Correcting for Several Putative Confounding Factors and Validations

A number of factors correlate with both network centrality and the likelihood of observing positive selection, and might thus be confounding our observations. In order to discard this possibility, we conducted a number of validations.

In agreement with previous results (Fraser et al. 2002; Hahn and Kern 2005; Vitkup et al. 2006; Alvarez-Ponce 2012; Alvarez-Ponce and Fares 2012), we observed that purifying selection is stronger in genes acting at the centre of the human PIN than at those acting at the periphery, regardless of whether it was measured from the ω ratio, the NI or the DAF (fig. 2E–G and table 1). Purifying selection, through background selection (BGS), can produce signatures that can be confounded with positive selection by tests based on DNA polymorphism (Charlesworth et al. 1993), thus raising the possibility that our results could be a byproduct of the distribution of purifying selection across the network. This effect, however, is unlikely to have affected our network-level analyses, given that we combined the results of different positive selection tests and Enard et al. (2014) demonstrated that iHS was insensitive to BGS. Indeed, multivariate analyses confirmed that the relationship between network degree and positive selection was independent of purifying selection (supplementary note, figs. S10 and S11, and tables S7 and S8, Supplementary Material online).

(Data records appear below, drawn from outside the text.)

-- ==== Sys2Proof/Laws/BitPacker.lean ====
section
/-!
SUPPORT. What each bit-packer operation can do, once (spec 41_bitpacker.md R142, R145, R149, R150), and the clip interval's
bounds as integers.
-/

namespace Sys2Proof.Machine

@[simp] theorem maxWord_toInt (a b : Word) : (maxWord a b).toInt = max a.toInt b.toInt := by
  unfold maxWord
  split <;> omega

@[simp] theorem minWord_toInt (a b : Word) : (minWord a b).toInt = min a.toInt b.toInt := by
  unfold minWord
  split <;> omega

theorem Interval.intersect_left (a b : Interval) : (a.intersect b).left.toInt = max a.left.toInt b.left.toInt := by
  simp [Interval.intersect]

theorem Interval.intersect_right (a b : Interval) : (a.intersect b).right.toInt = min a.right.toInt b.right.toInt := by
  simp [Interval.intersect]

theorem Interval.empty_iff (a : Interval) : a.empty = true ↔ a.right.toInt ≤ a.left.toInt := by
  simp [Interval.empty]

theorem Interval.mem_iff (a : Interval) (c : Int) : a.mem c = true ↔ a.left.toInt ≤ c ∧ c < a.right.toInt := by
  simp [Interval.mem]

/-- FILL after the common checks: one case per path (R145). -/
theorem fillBody_cases (col : Color) (clip span : Interval) (s : State) :
    ((clip.intersect span).empty = true ∧ fillBody col clip span s = answer readyResult s) ∨
      ((clip.intersect span).empty = false ∧ ¬ s.SpanFits (clip.intersect span) ∧
        fillBody col clip span s = raise .fillRange s) ∨
      ((clip.intersect span).empty = false ∧ s.SpanFits (clip.intersect span) ∧
        fillBody col clip span s = answer readyResult { s with
          rowBuf := fillSpan s.config.bitOrder (cbit s.config.whiteBit col) (clip.intersect span).left.toInt.toNat
            (clip.intersect span).right.toInt.toNat s.rowBuf }) := by
  unfold State.SpanFits
  cases he : (clip.intersect span).empty
  · by_cases hr : (clip.intersect span).left.toInt < 0 ∨
        (s.config.columns : Int) < (clip.intersect span).right.toInt
    · refine .inr (.inl ⟨rfl, by omega, ?_⟩)
      simp only [fillBody, he]
      simp [hr]
    · refine .inr (.inr ⟨rfl, by omega, ?_⟩)
      simp only [fillBody, he]
      simp [hr]
  · exact .inl ⟨rfl, by simp [fillBody, he]⟩

/-- ROW_LOAD after the common checks: one case per path (R149). -/
theorem rowLoadBody_cases (p : List Byte) (s : State) :
    (p.length = s.config.fillBytes ∧ rowLoadBody p s = answer readyResult { s with rowBuf := p }) ∨
      (p.length ≠ s.config.fillBytes ∧ rowLoadBody p s = raise .rowLoadLength s) := by
  by_cases h : p.length = s.config.fillBytes <;> simp [rowLoadBody, h]

end Sys2Proof.Machine
end

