/-- A sample or a poll puts nothing on the wire, and INIT's sequences are of the six commands and data (R109). -/
theorem InitTurn.commandForm {s : State} {stop go : Option State} (turn : InitTurn s stop go) (h : s.CommandForm) :
    ∀ u, stop = some u ∨ go = some u → u.CommandForm := by
  have hbusy : (sampleBusy s).CommandForm := h.append rfl [_] rfl (allowed_of_no_byte _ (by simp [Event.wireByte]))
  have hpoll : (timerPoll s).CommandForm := h.append rfl [_] rfl (allowed_of_no_byte _ (by simp [Event.wireByte]))
  cases turn <;> rintro u (hu | hu) <;> cases hu
  case ready.inl => exact h
  case busy0.inl | busy3.inl => exact hbusy
  case wait1.inl | wait2.inl => exact hpoll
  case leave0.inr => exact hbusy.append rfl [_, _] rfl (allowed_of_no_byte _ (by simp [Event.wireByte]))
  case leave1.inr => exact hpoll.append rfl [_, _] rfl (allowed_of_no_byte _ (by simp [Event.wireByte]))
  case leave2.inr => exact hpoll.sentOk (sendable_boosterSequence _)
  case fail2.inl => exact hpoll.sentFail (sendable_boosterSequence _) _ (List.getElem_mem _)
  case leave3.inr => exact hbusy.sentOk (sendable_panelSequence _)
  case fail3.inl => exact hbusy.sentFail (sendable_panelSequence _) _ (List.getElem_mem _)

/-- Settles O55: every byte the framer exchanges is of one of its five sequences, whole or cut off. -/
theorem stepKeepsTheSixCommands : Obligations.StepKeepsTheSixCommands := by
  intro s t h hs
  refine step_keeps State.CommandForm (queue := fun _ _ h => h) (result := fun _ _ h => h)
    (reset := fun _ _ => (commandForm_iff _).2 (by simp)) (decodeFault := fun _ _ _ _ h => h) (body := ?_) s t h hs
  exact opBody_keeps State.CommandForm
    (result := fun _ _ h => h)
    (stop := fun _ u _ h turn => turn.commandForm h u (.inl rfl))
    (go := fun _ u _ h turn => turn.commandForm h u (.inr rfl))
    (check := fun _ _ _ _ _ h => h)
    (refusal := fun _ _ h => h)
    (sample := fun _ _ h => h.append rfl [_] rfl (allowed_of_no_byte _ (by simp [Event.wireByte])))
    (start := fun s _ _ _ h =>
      ⟨(h.sentOk (sendable_frameStartSequence s.config)).append rfl [.delay frameSettleMs] rfl
          (allowed_of_no_byte _ (by simp [Event.wireByte])),
        h.sentFail (sendable_frameStartSequence s.config) 0 (List.mem_singleton_self _)⟩)
    (row := fun s p _ _ _ _ h =>
      ⟨h.sentOk (sendable_rowSequence s.config p),
        fun k hk => h.sentFail (sendable_rowSequence s.config p) k (List.mem_map_of_mem (List.getElem_mem hk))⟩)
    (finish := fun s _ _ _ h =>
      ⟨(h.sentOk (sendable_frameEndSequence s.config)).append rfl [.delay refreshGraceMs] rfl
          (allowed_of_no_byte _ (by simp [Event.wireByte])),
        fun k hk => h.sentFail (sendable_frameEndSequence s.config) k (List.getElem_mem hk)⟩)
    (buffer := fun _ _ _ _ h => h)

end Sys2Proof.Machine
end

section
/-!
PROOFS. What the framer's trace records of a run (spec 40_framer.md R115, R123): the grammar of the panel wire, and the
reset-line levels and timer periods of the initialisation.
-/

namespace Sys2Proof.Machine

/-! ## What a trace that grew holds -/

theorem filterMap_trace_append {α : Type} (f : Event → Option α) {s u : State} (es : List Event)
    (htr : u.traceRev = es ++ s.traceRev) :
    u.trace.filterMap f = s.trace.filterMap f ++ es.reverse.filterMap f := by
  simp [State.trace, htr]

/-- Events that are no byte exchange leave the wire as it is. -/
theorem wire_eq_of_no_byte {s u : State} (es : List Event) (htr : u.traceRev = es ++ s.traceRev)
    (hes : es.filterMap Event.wireByte = []) : u.wire = s.wire := by
  simp only [State.wire, filterMap_trace_append _ es htr, List.filterMap_reverse, hes]
  simp
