-- ==== Sys2Proof/Word.lean ====
section
/-! DEFINITION. The words of the part: bytes, status words, channel and slot indexes, and a table of eight like things. -/

namespace Sys2Proof

/-- A byte of a frame or of the configuration image. -/
abbrev Byte := BitVec 8

/-- A 16-bit status word (9.1). -/
abbrev Word := BitVec 16

/-- One of the eight channels; channel number `n` of the manual is the index `n - 1`. -/
abbrev Channel := Fin 8

/-- One of the eight source slots; slot number `n` of the manual is the index `n - 1` (R16). -/
abbrev SlotId := Fin 8

/-- The number 1 to 8 by which the manual, a frame or a status word names a channel. -/
def chanNumber (c : Channel) : Nat := c.val + 1

/-- The eight channels in ascending number. -/
def allChannels : List Channel := [0, 1, 2, 3, 4, 5, 6, 7]

/-- Eight like things, one for each channel or each slot. -/
structure Eight (α : Type) where
  e1 : α
  e2 : α
  e3 : α
  e4 : α
  e5 : α
  e6 : α
  e7 : α
  e8 : α
  deriving DecidableEq, Repr

/-- The thing held for index `c`. -/
def Eight.get {α : Type} (v : Eight α) (c : Fin 8) : α :=
  match c with
  | 0 => v.e1
  | 1 => v.e2
  | 2 => v.e3
  | 3 => v.e4
  | 4 => v.e5
  | 5 => v.e6
  | 6 => v.e7
  | 7 => v.e8

/-- The table with the thing for index `c` replaced. -/
def Eight.set {α : Type} (v : Eight α) (c : Fin 8) (x : α) : Eight α :=
  match c with
  | 0 => { v with e1 := x }
  | 1 => { v with e2 := x }
  | 2 => { v with e3 := x }
  | 3 => { v with e4 := x }
  | 4 => { v with e5 := x }
  | 5 => { v with e6 := x }
  | 6 => { v with e7 := x }
  | 7 => { v with e8 := x }

/-- Eight equal things. -/
def Eight.fill {α : Type} (x : α) : Eight α := ⟨x, x, x, x, x, x, x, x⟩

/-- A table worked out index by index. -/
def Eight.tabulate {α : Type} (f : Fin 8 → α) : Eight α :=
  ⟨f 0, f 1, f 2, f 3, f 4, f 5, f 6, f 7⟩

/-- Every member mapped by one function. -/
def Eight.map {α β : Type} (f : α → β) (v : Eight α) : Eight β :=
  ⟨f v.e1, f v.e2, f v.e3, f v.e4, f v.e5, f v.e6, f v.e7, f v.e8⟩

/-- The members in index order. -/
def Eight.toList {α : Type} (v : Eight α) : List α :=
  [v.e1, v.e2, v.e3, v.e4, v.e5, v.e6, v.e7, v.e8]

end Sys2Proof
end

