-- ==== Sys2Proof/Machine/Flags.lean ====
section
/-! DEFINITION. The Status Block's records and the outputs that follow the state: events, counters, the error and refusal
records, frame counts (chapter 9, R159), drives, sounder and lamps (R111, R133, R181). -/

namespace Sys2Proof.Machine

/-- The number of an event in the flag word (9.2). -/
def eventNumber : Event → Nat
  | .obstruction => 0
  | .travelFault => 1
  | .limitFault => 2
  | .openBlocked => 3
  | .rainLineFault => 4
  | .sourceLost => 5
  | .isolated => 6
  | .duplicateStation => 7
  | .txDropped => 8
  | .txOverflow => 9
  | .rxError => 10
  | .claimExpired => 11
  | .overBudget => 12
  | .configClamped => 13
  | .requestRefused => 14
  | .storm => 15

/-- The code of an error (R179). -/
def errorNumber : ErrorCode → Nat
  | .authority => 1
  | .held => 2
  | .stationHold => 3
  | .link => 4
  | .fault => 5
  | .busy => 6
  | .noChannel => 7
  | .range => 8
  | .badRequest => 9
  | .restartNotAllowed => 10
  | .txDropped => 16
  | .txOverflow => 17
  | .rxCheck => 18
  | .rxLength => 19
  | .rxGap => 20
  | .obstructedFinal => 21
  | .travel => 22
  | .limit => 23
  | .claimExpired => 24
  | .overBudget => 25
  | .duplicate => 26
  | .tableFull => 27

/-- The counter of an event. -/
def counterOf (k : Counters) : Event → Nat
  | .obstruction => k.obstruction
  | .travelFault => k.travelFault
  | .limitFault => k.limitFault
  | .openBlocked => k.openBlocked
  | .rainLineFault => k.rainLineFault
  | .sourceLost => k.sourceLost
  | .isolated => k.isolated
  | .duplicateStation => k.duplicateStation
  | .txDropped => k.txDropped
  | .txOverflow => k.txOverflow
  | .rxError => k.rxError
  | .claimExpired => k.claimExpired
  | .overBudget => k.overBudget
  | .configClamped => k.configClamped
  | .requestRefused => k.requestRefused
  | .storm => k.storm

/-- One more, held at a limit (R178, R159). -/
def satSucc (limit n : Nat) : Nat := if n < limit then n + 1 else n

/-- R178: the event's counter advances by one and saturates at 255; the others stand. -/
def bumpCounter (k : Counters) : Event → Counters
  | .obstruction => { k with obstruction := satSucc Config.counterMax k.obstruction }
  | .travelFault => { k with travelFault := satSucc Config.counterMax k.travelFault }
  | .limitFault => { k with limitFault := satSucc Config.counterMax k.limitFault }
  | .openBlocked => { k with openBlocked := satSucc Config.counterMax k.openBlocked }
  | .rainLineFault => { k with rainLineFault := satSucc Config.counterMax k.rainLineFault }
  | .sourceLost => { k with sourceLost := satSucc Config.counterMax k.sourceLost }
  | .isolated => { k with isolated := satSucc Config.counterMax k.isolated }
  | .duplicateStation => { k with duplicateStation := satSucc Config.counterMax k.duplicateStation }
  | .txDropped => { k with txDropped := satSucc Config.counterMax k.txDropped }
  | .txOverflow => { k with txOverflow := satSucc Config.counterMax k.txOverflow }
  | .rxError => { k with rxError := satSucc Config.counterMax k.rxError }
  | .claimExpired => { k with claimExpired := satSucc Config.counterMax k.claimExpired }
  | .overBudget => { k with overBudget := satSucc Config.counterMax k.overBudget }
  | .configClamped => { k with configClamped := satSucc Config.counterMax k.configClamped }
  | .requestRefused => { k with requestRefused := satSucc Config.counterMax k.requestRefused }
  | .storm => { k with storm := satSucc Config.counterMax k.storm }

/-- The member of the flag word for an event: weight 2 to the power of its number (9.1). -/
def eventFlag (e : Event) : Word := BitVec.ofNat 16 (2 ^ eventNumber e)

/-- R178: an event is raised: its flag is set and its counter advances. -/
def raiseEvent (e : Event) (s : State) : State :=
  { s with status := { s.status with flags := s.status.flags ||| eventFlag e
                                     counters := bumpCounter s.status.counters e } }

/-- R179: the error record is replaced whole. -/
def recordError (code : ErrorCode) (source : Nat) (s : State) : State :=
  { s with status := { s.status with errorCode := some code, errorSource := source } }

/-- An event raised with its error code and source (R178, R179). -/
def raiseError (e : Event) (code : ErrorCode) (source : Nat) (s : State) : State :=
  recordError code source (raiseEvent e s)

/-- An event raised `n` times (R186). -/
def raiseTimes (e : Event) : Nat → State → State
  | 0, s => s
  | n + 1, s => raiseTimes e n (raiseEvent e s)

/-- The source station that goes with a requester: 0 where LOCAL or absent (R131, R162). -/
def requesterSource : Requester → Nat
  | .station n => n
  | .wall => 0
  | .absent => 0

/-- R162: a refusal of verb or kind `what` asked by `who`, with result `code`. -/
def recordRefusal (what : Nat) (who : Requester) (code : ErrorCode) (s : State) : State :=
  let s := raiseError .requestRefused code (requesterSource who) s
  { s with status := { s.status with refusedWhat := what, refusedBy := who } }

/-- R141, R159: frames received advances. -/
def countReceived (s : State) : State :=
  { s with status := { s.status with received := satSucc Config.countMax s.status.received } }

/-- R140, R159: frames rejected advances. -/
def countRejected (s : State) : State :=
  { s with status := { s.status with rejected := satSucc Config.countMax s.status.rejected } }

/-- R148, R159: frames sent advances. -/
def countSent (s : State) : State :=
  { s with status := { s.status with sent := satSucc Config.countMax s.status.sent } }

/-- R148, R159: transmit retries advances. -/
def countRetry (s : State) : State :=
  { s with status := { s.status with retries := satSucc Config.countMax s.status.retries } }

/-- R171: the records of status words 28 to 41 set to 0; the flags stand. -/
def clearRecords (s : State) : State :=
  { s with status := { Status.reset with flags := s.status.flags } }

/-- R170: the flags taken are cleared. -/
def clearFlags (s : State) : State := { s with status := { s.status with flags := 0 } }

/-! ### Outputs -/

/-- R111: the open drive is active in OPENING, and in BACKOFF until the open limit cuts it off. -/
def openDrive : Driver → Bool
  | .opening _ _ _ => true
  | .backoff _ on _ => on
  | .disabled | .idle _ | .warning _ _ _ | .closing _ _ _ | .brake _ _ | .blocked _ _
  | .faulted _ _ => false

/-- R111: the close drive is active in CLOSING alone. -/
def closeDrive : Driver → Bool
  | .closing _ _ _ => true
  | .disabled | .idle _ | .warning _ _ _ | .opening _ _ _ | .brake _ _ | .backoff _ _ _
  | .blocked _ _ | .faulted _ _ => false

/-- The channel is in WARNING. -/
def isWarning : Driver → Bool
  | .warning _ _ _ => true
  | .disabled | .idle _ | .closing _ _ _ | .opening _ _ _ | .brake _ _ | .backoff _ _ _
  | .blocked _ _ | .faulted _ _ => false

/-- The channel is FAULTED. -/
def isFaulted : Driver → Bool
  | .faulted _ _ => true
  | .disabled | .idle _ | .warning _ _ _ | .closing _ _ _ | .opening _ _ _ | .brake _ _
  | .backoff _ _ _ | .blocked _ _ => false

/-- The channel is in OPENING. -/
def isOpening : Driver → Bool
  | .opening _ _ _ => true
  | .disabled | .idle _ | .warning _ _ _ | .closing _ _ _ | .brake _ _ | .backoff _ _ _
  | .blocked _ _ | .faulted _ _ => false

/-- The channel is in motion: WARNING, CLOSING, OPENING, BRAKE or BACKOFF (R110). -/
def inMotion : Driver → Bool
  | .warning _ _ _ | .closing _ _ _ | .opening _ _ _ | .brake _ _ | .backoff _ _ _ => true
  | .disabled | .idle _ | .blocked _ _ | .faulted _ _ => false

/-- The channel is at rest in CLOSED. -/
def restsClosed (d : Driver) : Bool := d == .idle .closed

/-- The channel is at rest in OPEN. -/
def restsOpen (d : Driver) : Bool := d == .idle .opened

/-- The motion record a channel holds (R110). -/
def motionOf : Driver → Option Motion
  | .warning _ m _ => some m
  | .closing m _ _ => some m
  | .opening m _ _ => some m
  | .brake m _ => some m
  | .backoff m _ _ => some m
  | .blocked m _ => some m
  | .disabled | .idle _ | .faulted _ _ => none

/-- R133: the sounder is on while any channel is in WARNING and while the chirp timer runs. -/
def sounder (s : State) : Bool := s.drivers.toList.any isWarning || s.chirp.isSome

/-- R181: LAMP_FAULT. -/
def lampFault (s : State) : Bool :=
  s.drivers.toList.any isFaulted || s.link.state == .mute || s.loader.result == some .defaulted

/-- The channel's demand is SET. -/
def demandSet (c : Channel) (s : State) : Bool := (s.eval.chans.get c).demand.isSome

/-- R181: LAMP_HOLD. -/
def lampHold (s : State) : Bool :=
  s.eval.storm || s.eval.chans.toList.any (fun x => x.demand.isSome) || s.requests.hold.isSome

end Sys2Proof.Machine
end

Factors such as gene expression level and breadth (tissue specificity), and the length of the encoded proteins, correlate with both network centralities and the likelihood of detecting positive selection (Anisimova et al. 2002; Lemos et al. 2005; Kim et al. 2007; Kosiol et al. 2008; Alvarez-Ponce 2012; Alvarez-Ponce and Fares 2012) and thus could also represent confounding factors. However, the relationship between network degree and all metrics of positive selection (2Δ and ZF) and purifying selection (ω and DAF) considered in this study remains unaltered when controlling for these parameters (table 1 and supplementary note and fig. S5, Supplementary Material online).

Our results might also be biased by the incompleteness or low quality of available interactomic data. However, similar results were obtained when a high-quality subnetwork of BioGRID (Stark et al. 2011) or the Human Protein Reference Database (Keshava Prasad et al. 2009) was analyzed (see supplementary note, figs. S6 and S7, and table S5, Supplementary Material online), indicating that our observations are not a byproduct of the quality of network data.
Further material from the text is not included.